[Description of the task]
Using the data below, count the lines where "gfInv" appears, and answer with the number alone.

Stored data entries
-- ==== Sys2Proof/Machine/Aes.lean ====
section
/-! DEFINITION. AES-256 (FIPS 197) and the two modes that the part uses: XTS for lines and bound weights (R407, R416) and GCM for Trellis
packets (R293). The standards are taken from outside the specification, which names them. -/

namespace Sys2Proof.Machine

/-! ### The block cipher -/

/-- The product of two bytes in GF(2^8), x^8 + x^4 + x^3 + x + 1 being zero. -/
def gfMul (a b : Nat) : Nat :=
  ((List.range 8).foldl (fun (x : Nat × Nat) k =>
    let acc := if bit b k then x.1 ^^^ x.2 else x.1
    let twice := x.2 * 2
    (acc, if 256 ≤ twice then twice ^^^ 0x11B else twice)) (0, a)).1

/-- A byte raised to the power 254: its inverse, and zero for zero. -/
def gfInv (a : Nat) : Nat := ([7, 6, 5, 4, 3, 2, 1].foldl (fun (x : Nat × Nat) _ =>
  let sq := gfMul x.1 x.1; (sq, gfMul x.2 sq)) (a, 1)).2

/-- The substitution of one byte: the inverse, then the affine map. -/
def subOf (a : Nat) : Nat :=
  let v := gfInv a
  [1, 2, 3, 4].foldl (fun acc k => acc ^^^ (v * 2 ^ k % 256 + v / 2 ^ (8 - k))) v ^^^ 0x63

def subTable : Array Nat := ((List.range 256).map subOf).toArray
def invTable : Array Nat := ((List.range 256).map fun y => ((List.range 256).find? fun x => subOf x == y).getD 0).toArray

def sub8 (a : Nat) : Nat := subTable.getD a 0
def inv8 (a : Nat) : Nat := invTable.getD a 0

/-- Bytes combined by exclusive or. -/
def xorAll (a b : List Nat) : List Nat := List.zipWith (fun x y => x ^^^ y) a b

/-- The words of the key schedule after the first eight, the last eight being `win`, oldest first. -/
def expand : Nat → Nat → Nat → List (List Nat) → List (List Nat)
  | 0, _, _, _ => []
  | n + 1, i, rc, win =>
    let t := win.getLastD []
    let t := if i % 8 = 0 then
        (match (t.drop 1 ++ t.take 1).map sub8 with
         | b :: r => (b ^^^ rc) :: r
         | [] => [])
      else if i % 8 = 4 then t.map sub8 else t
    let w := xorAll (win.headD []) t
    w :: expand n (i + 1) (if i % 8 = 0 then gfMul rc 2 else rc) (win.drop 1 ++ [w])

/-- Lists of n from a list. -/
def groupsOf {α : Type} (n : Nat) : Nat → List α → List (List α)
  | 0, _ => []
  | k + 1, l => l.take n :: groupsOf n k (l.drop n)

/-- The fifteen round keys of a 256-bit key. -/
def roundKeys (key : List Nat) : List (List Nat) :=
  let ws := groupsOf 4 8 key
  groupsOf 16 15 ((ws ++ expand 52 8 1 ws).flatMap id)

/-- The block's bytes with row r, column c taken from column c + d r (columns are four bytes each). -/
def shiftRows (d : Nat) (b : List Nat) : List Nat := (List.range 16).map fun i => b.getD ((i + 4 * d * (i % 4)) % 16) 0

/-- Every column multiplied by the circulant matrix whose first row is `m`. -/
def mixWith (m : List Nat) (b : List Nat) : List Nat :=
  (List.range 16).map fun i =>
    (List.range 4).foldl (fun acc j => acc ^^^ gfMul (m.getD ((j + 4 - i % 4) % 4) 0) (b.getD (i / 4 * 4 + j) 0)) 0

/-- A block enciphered. -/
def aesEnc (rks : List (List Nat)) (b : List Nat) : List Nat :=
  match rks with
  | [] => b
  | k0 :: ks =>
    let b := ks.dropLast.foldl (fun b k => xorAll (mixWith [2, 3, 1, 1] (shiftRows 1 (b.map sub8))) k) (xorAll b k0)
    xorAll (shiftRows 1 (b.map sub8)) (ks.getLastD [])

/-- A block deciphered: every step undone in the opposite order. -/
def aesDec (rks : List (List Nat)) (b : List Nat) : List Nat :=
  match rks with
  | [] => b
  | k0 :: ks =>
    let b := (shiftRows 3 (xorAll b (ks.getLastD []))).map inv8
    xorAll (ks.dropLast.reverse.foldl (fun b k => (shiftRows 3 (mixWith [14, 11, 13, 9] (xorAll b k))).map inv8) b) k0

/-- The key schedule of a key in bytes. -/
def keysOf (key : List Byte) : List (List Nat) := roundKeys ((padTo 32 0 key).map BitVec.toNat)

/-! ### XTS (IEEE 1619) -/

/-- A number as sixteen bytes, the first the least. -/
def block16 (n : Nat) : List Nat := (List.range 16).map fun i => n / 256 ^ i % 256

/-- A tweak multiplied by α: the number its bytes spell doubled, x^128 being x^7 + x^2 + x + 1. -/
def alpha (t : List Nat) : List Nat :=
  let n := t.foldr (fun b n => b + 256 * n) 0 * 2
  block16 (if 2 ^ 128 ≤ n then n ^^^ (2 ^ 128 + 0x87) else n)

/-- The blocks of a data unit run through the cipher, each between two additions of its tweak. -/
def xtsBlocks (f : List Nat → List Nat) : Nat → List Nat → List Nat → List Nat
  | 0, _, _ => []
  | k + 1, t, bs => xorAll (f (xorAll (bs.take 16) t)) t ++ xtsBlocks f k (alpha t) (bs.drop 16)

/-- A data unit, a multiple of 16 bytes, through XTS: the data key, the tweak key, the unit's number and its bytes. -/
def xtsUnit (dec : Bool) (k1 k2 : List Byte) (unit : Nat) (bs : List Byte) : List Byte :=
  let ks := keysOf k1
  (xtsBlocks (if dec then aesDec ks else aesEnc ks) (bs.length / 16) (aesEnc (keysOf k2) (block16 unit)) (bs.map BitVec.toNat)).map
    (BitVec.ofNat 8)

/-! ### GCM (SP 800-38D) -/

/-- A block of bytes as GCM's element of GF(2^128): the first bit of the first byte is the coefficient of 1, kept as bit 127. -/
def gcmElt (b : List Nat) : Nat := b.foldl (fun n x => n * 256 + x) 0

/-- The product of two elements; bit 127 - i is the coefficient of x^i. -/
def gcmMul (x y : Nat) : Nat :=
  ((List.range 128).foldl (fun (a : Nat × Nat) i =>
    let acc := if bit x (127 - i) then a.1 ^^^ a.2 else a.1
    (acc, if a.2 % 2 = 1 then a.2 / 2 ^^^ (0xE1 * 2 ^ 120) else a.2 / 2)) (0, y)).1

/-- Bytes as blocks of sixteen, the last filled with zeros. -/
def blocksPad (bs : List Nat) : List (List Nat) :=
  (groupsOf 16 ((bs.length + 15) / 16) bs).map fun b => b ++ List.replicate (16 - b.length) 0

/-- GHASH under h of additional data and ciphertext. -/
def ghash (h : Nat) (aad ct : List Nat) : Nat :=
  let step := fun (y : Nat) (b : List Nat) => gcmMul (y ^^^ gcmElt b) h
  let y := (blocksPad aad ++ blocksPad ct).foldl step 0
  gcmMul (y ^^^ (8 * aad.length * 2 ^ 64 + 8 * ct.length)) h

/-- A counter block as bytes: the 96-bit IV and a 32-bit counter, most significant byte first. -/
def ctrBlock (iv : List Nat) (n : Nat) : List Nat := iv ++ (List.range 4).map fun i => n / 256 ^ (3 - i) % 256

/-- Bytes combined with the key stream from counter n on. -/
def gcmStream (ks : List (List Nat)) (iv : List Nat) (n : Nat) (bs : List Nat) : List Nat :=
  xorAll bs ((List.range ((bs.length + 15) / 16)).flatMap fun i => aesEnc ks (ctrBlock iv (n + i)))

/-- The 16-byte tag of additional data and ciphertext. -/
def gcmTag (ks : List (List Nat)) (iv aad ct : List Nat) : List Nat :=
  let h := gcmElt (aesEnc ks (List.replicate 16 0))
  let y := ghash h aad ct
  xorAll ((List.range 16).map fun i => y / 256 ^ (15 - i) % 256) (aesEnc ks (ctrBlock iv 1))

/-- Encryption: the ciphertext and its tag. -/
def gcmSeal (key iv aad pt : List Byte) : List Byte × List Byte :=
  let n := fun (l : List Byte) => l.map BitVec.toNat
  let ks := keysOf key
  let ct := gcmStream ks (n iv) 2 (n pt)
  (ct.map (BitVec.ofNat 8), (gcmTag ks (n iv) (n aad) ct).map (BitVec.ofNat 8))

/-- Decryption: the plaintext, none where the tag does not verify. -/
def gcmOpen (key iv aad ct tag : List Byte) : Option (List Byte) :=
  let n := fun (l : List Byte) => l.map BitVec.toNat
  let ks := keysOf key
  if gcmTag ks (n iv) (n aad) (n ct) == n tag then some ((gcmStream ks (n iv) 2 (n ct)).map (BitVec.ofNat 8)) else none

end Sys2Proof.Machine
end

[Task solution]
2